***** Extracted information *****

-- ==== Sys2Proof/Word.lean ====
section
/-! DEFINITION. The word types of the Zheurn Z4 and the plainest list maps (spec/00 R5-R7, spec/08 R176). -/

namespace Sys2Proof

/-- One lane register, one scalar register, one system register (R176, R182). -/
abbrev W64 := BitVec 64

/-- One bit per lane (R183, R191). -/
abbrev Mask := BitVec 32

/-- One instruction, literal or modifier word (R198). -/
abbrev Word32 := BitVec 32

/-- One byte of memory (R7). -/
abbrev Byte := BitVec 8

/-- One 32-byte sector or granule as a number (R33). -/
abbrev Sector := BitVec 256

/-- A register of 32 lanes (R176). -/
abbrev LaneReg := Vector W64 32

namespace LaneReg

/-- The register whose lane `l` holds `f l`. -/
def ofFn (f : Nat → W64) : LaneReg := ⟨⟨(List.range 32).map f⟩, by simp⟩

/-- Zero in every lane. -/
def zero : LaneReg := ofFn fun _ => 0

/-- Lane `l`, zero beyond lane 31. -/
def lane (r : LaneReg) (l : Nat) : W64 := r.toArray.toList.getD l 0

end LaneReg

/-- Bits `hi` down to `lo` of a number, as R5 writes `x[hi:lo]`. -/
def bitsOf (x hi lo : Nat) : Nat := x / 2 ^ lo % 2 ^ (hi + 1 - lo)

/-- Lane `l` of a mask. -/
def Mask.has (m : Mask) (l : Nat) : Bool := m.getLsbD l

/-- The mask of the lanes that satisfy `f`. -/
def Mask.ofFn (f : Nat → Bool) : Mask :=
  BitVec.ofNat 32 ((List.range 32).foldl (fun acc l => if f l then acc + 2 ^ l else acc) 0)

/-- The lanes of a mask in ascending order. -/
def Mask.lanes (m : Mask) : List Nat := (List.range 32).filter m.has

/-- The lowest-numbered lane of a mask (R229). -/
def Mask.lowest? (m : Mask) : Option Nat := m.lanes.head?

/-- Every lane (R374). -/
def Mask.all : Mask := BitVec.allOnes 32

/-- Two's-complement reading of the low `w` bits of a number. -/
def signedOf (w x : Nat) : Int :=
  let y := x % 2 ^ w
  if y < 2 ^ (w - 1) then (y : Int) else (y : Int) - 2 ^ w

/-- The low `w` bits of an integer, as a number. -/
def wrapInt (w : Nat) (x : Int) : Nat := (x % (2 ^ w : Int)).toNat

/-- A map from numbers to data: entries with strictly rising keys. -/
abbrev NMap (α : Type) := List (Nat × α)

namespace NMap

/-- The entry of key `k`. -/
def get? {α : Type} : NMap α → Nat → Option α
  | [], _ => none
  | (j, a) :: m, k => if j = k then some a else get? m k

/-- Sets the entry of key `k`, in key order. -/
def set {α : Type} : NMap α → Nat → α → NMap α
  | [], k, x => [(k, x)]
  | (j, a) :: m, k, x => if k < j then (k, x) :: (j, a) :: m else if j = k then (k, x) :: m else (j, a) :: set m k x

/-- Drops the entry of key `k`. -/
def erase {α : Type} (m : NMap α) (k : Nat) : NMap α := m.filter fun e => e.1 != k

/-- Changes the entry of key `k`, if there is one. -/
def adjust {α : Type} (m : NMap α) (k : Nat) (f : α → α) : NMap α :=
  match get? m k with
  | some a => set m k (f a)
  | none => m

end NMap

/-- Replaces element `n` of a list, if it has one. -/
def listSet {α : Type} : List α → Nat → α → List α
  | [], _, _ => []
  | _ :: l, 0, x => x :: l
  | a :: l, n + 1, x => a :: listSet l n x

end Sys2Proof
end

*****

__Work order__.
Using only the entries above, output the line with "a number, as", the line with "ascending order. -/", and all lines between them, exactly as they stand.

__Answer area__.
/-- Bits `hi` down to `lo` of a number, as R5 writes `x[hi:lo]`. -/
def bitsOf (x hi lo : Nat) : Nat := x / 2 ^ lo % 2 ^ (hi + 1 - lo)

/-- Lane `l` of a mask. -/
def Mask.has (m : Mask) (l : Nat) : Bool := m.getLsbD l

/-- The mask of the lanes that satisfy `f`. -/
def Mask.ofFn (f : Nat → Bool) : Mask :=
  BitVec.ofNat 32 ((List.range 32).foldl (fun acc l => if f l then acc + 2 ^ l else acc) 0)

/-- The lanes of a mask in ascending order. -/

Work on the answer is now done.